A Christian Theology of Work

This spring, my new book, When Christians Clock In: How Faith Makes a Difference in the Way We Work, will be published. I’m eager to share excerpts from the book here on the blog.

As I sat down to write this book, it occurred to me that perhaps I had bitten off more than I could chew. To declare what the Bible says about human labor is a tall task.

The Biblical record that says most about work, sweat, toil, and labor is the Old Testament book of Ecclesiastes. The primary word in the book is the Hebrew word hebel, which is usually translated “vanity.” The word means vapor, emptiness, transitory. It is like a fog that you cannot get your fingers around. It is gone by mid-morning and leaves no evidence that it was ever there. This is the word most used to describe work. We read in Ecclesiastes 2:18-19,

I hated all my toil in which I had toiled under the sun,

seeing that I must leave it to those who come after me —

and who knows whether they will be wise or foolish?

Yet they will be master of all for which I toiled

and used my wisdom under the sun.

This also is vanity.”

Not a pretty picture of work. But Ecclesiastes does suggest several reasons behind our work. To know why we toil may be a good starting place. We’ll look at the first reason in today’s post.

We Work Because We’ll Die If We Don’t

Ecclesiastes says that fools fold their hands and die from laziness (4:5). So we work to stave off death brought on by lack of creature comforts. We work to put a roof over our head and food on the table. Since the curse of Eden, we have been sweating in the dirt to secure our food from a hard scrabble ground that exacts a price on us in exchange for a crop. Maslow’s hierarchy of need is true. We work to provide for basic human needs. An empty stomach can be a powerful motivator.

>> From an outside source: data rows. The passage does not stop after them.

/-- R204, R205: a node is recorded lost: running ROUTEs and RECEIVEs take note. -/
def State.shoalNodeLost (s : State) (node : Nat) : State :=
  (List.range 2).foldl (fun s rt =>
    match s.router rt with
    | .idle => s
    | .recv r =>
      match s.placement r.place with
      | none => s
      | some p => s.setRouter rt (.recv { r with srcs := r.srcs.zipIdx.map fun (x, i) => if (nth (0, 0) p.srcs i).1 = node then { x with gone := true } else x })
    | .route r =>
      match s.placement r.place with
      | none => s
      | some p => (p.dests.zipIdx.filter fun x => x.1.1 = node).foldl (fun s x =>
          match s.router rt with
          | .route r => s.destLost rt r p x.2
          | _ => s) s) s

/-- ROUTE_START (R184): a router takes the ROUTE at the head of its cove's queue; a descriptor with another OP than
ROUTE or RECEIVE is refused, and one that cannot be read leaves the queue (R667). -/
def State.routeStart (s : State) (rt : Nat) : State :=
  match s.shoalHead rt with
  | none => s
  | some (c, addr, rd) =>
    match rd with
    | .error _ => ((s.touch c unitShoal 0 addr 128).shoalPop c).queueFlag c (shoalOff c 8) 17
    | .ok d =>
      if fld d 0 1 = 0x22 then s
      else
        let s := (s.touch c unitShoal 0 addr 128).shoalPop c
        match s.placement (fld d 8 1) with
        | none => s.shoalRefuse c addr 0x74 .range
        | some p =>
          if fld d 0 1 ≠ 0x21 ∨ !routeOk addr c d p then s.shoalRefuse c addr 0x74 .range
          else if (s.routeWaits c d p).isEmpty then
            let s := s.routeBegin rt c addr d p
            (p.dests.zipIdx.filter fun x => (s.node x.1.1).lost).foldl (fun s x =>
              match s.router rt with
              | .route r => s.destLost rt r p x.2
              | _ => s) s
          else { s with shoalQ := vmod s.shoalQ c fun q => addr :: q }

/-- ROUTE_START (R184): router 0 East, 1 West. -/
def execRouteStart (rt : Fin 2) (s : State) : Host.Outcome State Fault Refusal :=
  .next (s.unlessHalted fun s => if s.mayWork (0xD0 + rt.val) then s.routeStart rt else s)

/-- The return increments that a run owes (R197). -/
def returnOwed (stride count : Nat) : Nat := if count = 0 then 1 else (count * stride + 0x100000 - 1) / 0x100000 + 1

/-- RUN_COPY_DONE (R196): write the round header of a run whose copy has completed, with one store. -/
def State.runCopyDone (s : State) (rt i : Nat) : State :=
  match s.router rt with
  | .route r =>
    match s.placement r.place with
    | none => s
    | some p =>
      let x := nth ({} : DestRun) r.dests i
      if x.phase ≠ 2 ∨ p.dests.length ≤ i then s
      else
        let mine := runOf r.pairs x.round i
        let first := (mine.head?.map Prod.snd).getD 0
        let (_, _, rx) := nth (0, 0, 0) p.dests i
        let (node, w, off) := basinParts rx
        let h := leBytes 4 mine.length ++ leBytes 2 x.round ++ leBytes 2 (b2n (decide (x.round = x.last))) ++ leBytes 2 s.ownNode ++
          leBytes 2 (fld r.desc 0x70 2 + i) ++ leBytes 4 (fld r.desc 0x0C 4) ++
          leBytes 8 (s.basinAddr r.cove (fld r.desc 0x58 8 + first * p.retStride)) ++ leBytes 4 p.retStride ++ List.replicate 36 0
        let s := s.issue { req := storeReq r.cove node w off false h none, owner := .none }
        s.setRouter rt (.route { r with dests := modNth r.dests i fun x =>
          { x with phase := 3, since := s.now, owed := x.owed + returnOwed p.retStride mine.length } })
  | _ => s

/-- RUN_COPY_DONE (R196). -/
def execRunCopyDone (rt : Fin 2) (dest : Fin 256) (s : State) : Host.Outcome State Fault Refusal :=
  .next (s.unlessHalted fun s => s.runCopyDone rt dest)

/-- RUN_RETURN_DONE (R197): the return of the present run has completed: the next run goes out. A run that waited for a
refetch goes out now, if the refetch has ended (R206). -/
def State.runReturnDone (s : State) (rt i : Nat) : State :=
  match s.router rt with
  | .route r =>
    match s.placement r.place with
    | none => s
    | some p =>
      let x := nth ({} : DestRun) r.dests i
      if x.phase = 0 then
        let (s, r) := s.sendDue rt r p
        s.setRouter rt (.route r)
      else if x.phase ≠ 3 ∨ (s.arr (fld r.desc 0x70 2 + i) - x.base).toNat < x.owed then s
      else
        let r := { r with pairs := r.pairs.map fun (y : Pair) => if y.dest = i ∧ y.round = x.round then ({ y with returned := true } : Pair) else y }
        let r := { r with dests := modNth r.dests i fun x =>
          if x.round < x.last then { x with round := x.round + 1, phase := 0 } else { x with phase := 4 } }
        let (s, r) := s.sendDue rt r p
        s.setRouter rt (.route r)
  | _ => s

So what does that suggest about a welfare system that houses and feeds those who can work but don’t? Is this the mercy of the Bible coming through or the curse of a world that is not fair? I don’t think many Christians would oppose a form of welfare that aided the orphan and the widow, the in-between jobs provider, the incapacitated and injured, the single parent with a load of child care.

But what about the able-bodied, jobs available, lazy person? Does Ecclesiastes suggest that this person is a fool who should fold his/her hands and die? Are we required to remove the consequences for non-work as an act of human compassion? Maybe our government has nullified the musings of Ecclesiastes by rewarding the refusal to work.

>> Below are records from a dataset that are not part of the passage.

/-- The STATE that a code names. -/
def objStateOf : Nat → Option ObjState
  | 0 => some .free
  | 1 => some .absent
  | 2 => some .loading
  | 3 => some .slow
  | 4 => some .promoting
  | 5 => some .resident
  | 6 => some .evicting
  | 7 => some .lost
  | _ => none

/-- A state word as its 64 bits. -/
def ObjWord.enc (w : ObjWord) : Nat :=
  w.state.code + 256 * w.tier + 0x10000 * b2n w.pend + 0x1000000 * w.pins + 0x100000000 * w.use + 0x10000000000 * w.lastStatus + 0x1000000000000 * w.seq

/-- The state word that 64 bits spell; none where a reserved bit or code is used. -/
def objWordOf (n : Nat) : Option ObjWord :=
  match objStateOf (bits n 0 4) with
  | none => none
  | some st =>
    if bits n 4 4 ≠ 0 ∨ bits n 10 6 ≠ 0 ∨ bits n 17 7 ≠ 0 then none
    else some { seq := bits n 48 16, lastStatus := bits n 40 8, use := bits n 32 8, pins := bits n 24 8, pend := bit n 16, tier := bits n 8 2, state := st }

/-- One object of a cove. -/
def State.obj (s : State) (c i : Nat) : Obj := SMap.get {} s.objs (16384 * c + i)

/-- Change an object. -/
def State.modObj (s : State) (c i : Nat) (f : Obj → Obj) : State := { s with objs := SMap.upd {} s.objs (16384 * c + i) f }

/-- R312: a change of a state word: SEQ adds 1. -/
def State.setWord (s : State) (c i : Nat) (f : ObjWord → ObjWord) : State :=
  s.modObj c i fun o => { o with word := { f o.word with seq := (o.word.seq + 1) % 65536 } }

/-- Pages of an object. -/
def ObjDecl.npages (d : ObjDecl) : Nat := d.bytes / 65536

/-- DPA of the slow copy's page. -/
def ObjDecl.slowDpa (d : ObjDecl) (i : Nat) : Nat := d.slowBase + 65536 * i

/-- WRITE and ATOMIC of an object's leaves, WB (Table 08.6). -/
def ObjDecl.leaf (d : ObjDecl) (dpa : Nat) : Nat := leafOf dpa (bit d.flags 0) (bit d.flags 1)
def ObjDecl.wb (d : ObjDecl) : Bool := bit d.flags 2

/-- A cove's view. -/
def State.unified (s : State) (c : Nat) : Bool := (s.cove c).any fun d => d.unified

/-- Leaves of an object's slow copy. -/
def ObjDecl.slowLeaves (d : ObjDecl) : List Nat := (List.range d.npages).map fun i => d.leaf (d.slowDpa i)

/-- Leaves to an object's HBM pages. -/
def State.hbmLeaves (s : State) (c : Nat) (o : Obj) : List Nat :=
  match s.cove c with
  | none => []
  | some d => o.pages.map fun p => o.decl.leaf (d.pageDpa p)

/-! ### Leaves and their tables (R299, R304, R669) -/

/-- The leaves at VA of an object as its state calls for them (R310, R313, R355). -/
def State.vaLeaves (s : State) (c : Nat) (o : Obj) : List Nat :=
  let hbm := s.hbmLeaves c o
  let slow := o.decl.slowLeaves
  match o.word.state with
  | .slow => slow
  | .promoting => if s.unified c then hbm.take o.moved ++ slow.drop o.moved else slow
  | .resident => if s.unified c then hbm else if o.evict = 2 then [] else slow
  | .evicting => if o.evict = 2 then [] else if s.unified c then slow.take o.moved ++ hbm.drop o.moved else slow
  | .lost => if s.unified c ∧ !hbm.isEmpty then hbm else slow
  | .free => []
  | .absent => []
  | .loading => []

/-- Every leaf of a cove that the package owns, with its address: those of KV pages and those of objects. -/
def State.ownLeaves (s : State) (c : Nat) : List (Nat × Nat) :=
  let at_ (va : Nat) (es : List Nat) : List (Nat × Nat) := es.zipIdx.map fun x => (va + 65536 * x.2, x.1)
  (s.strm.flatMap fun x => ((x.2.pages ++ x.2.oldPages).filter fun k => k.cove = c).map fun k => (k.va, kvLeafOf (s.kvDpa k))) ++
    (s.objs.filter fun o => o.1 / 16384 = c).flatMap fun o =>
      at_ o.2.decl.va (s.vaLeaves c o.2) ++ (if !s.unified c ∧ o.2.word.state = .resident then at_ o.2.decl.hbmVa (s.hbmLeaves c o.2) else [])

/-- R304: the package writes a granule of one of its tables anew, from what it owns. -/
def State.mendGranule (s : State) (c g : Nat) : State :=
  let own := (s.ownLeaves c).filterMap fun x => (s.leafDpa c x.1).map fun a => (a, x.2)
  let entry (a : Nat) : Nat := ((own.find? fun x => x.1 = a).map Prod.snd).getD 0
  (s.writeGranule c (64 * g) ((List.range 8).flatMap fun i => leBytes 8 (entry (64 * g + 8 * i)))).1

Even this week as Congress reconvened, our country’s lawmakers disagreed about reinstating unemployment benefits to millions of people who lost them at the end of 2013. In today’s sluggish economy that has not yet completely rebounded from a financial collapse five years ago, deciding how to help and what type of aid to offer is not easy.

These are the kind of tensions that work theologies bring on. Where do consequences for laziness end? And where does mercy begin? How does society require someone to work? How responsible is society for those who choose not to work?

Work baptizes us into a river of theological questions.

So on one level, Ecclesiastes may be right – that we work because we’ll die if we don’t.

But working to eat to work to eat to work to eat seems like hebel to me. It is a fog that you live in but can never quite hold in your hand. You are here today, gone tomorrow. Is working for life’s necessities all there is to our labor?

In my next post, we’ll look at another reason suggested in Ecclesiastes.

Comments

  1. Dan
    Thanks for an extremely thought-provoking blog! I’ll have to read it several times to begin my personal answer to your question!

    Blessings!

  2. John 6:26-27

    Appreciate your heart. Anxious to read the follow up.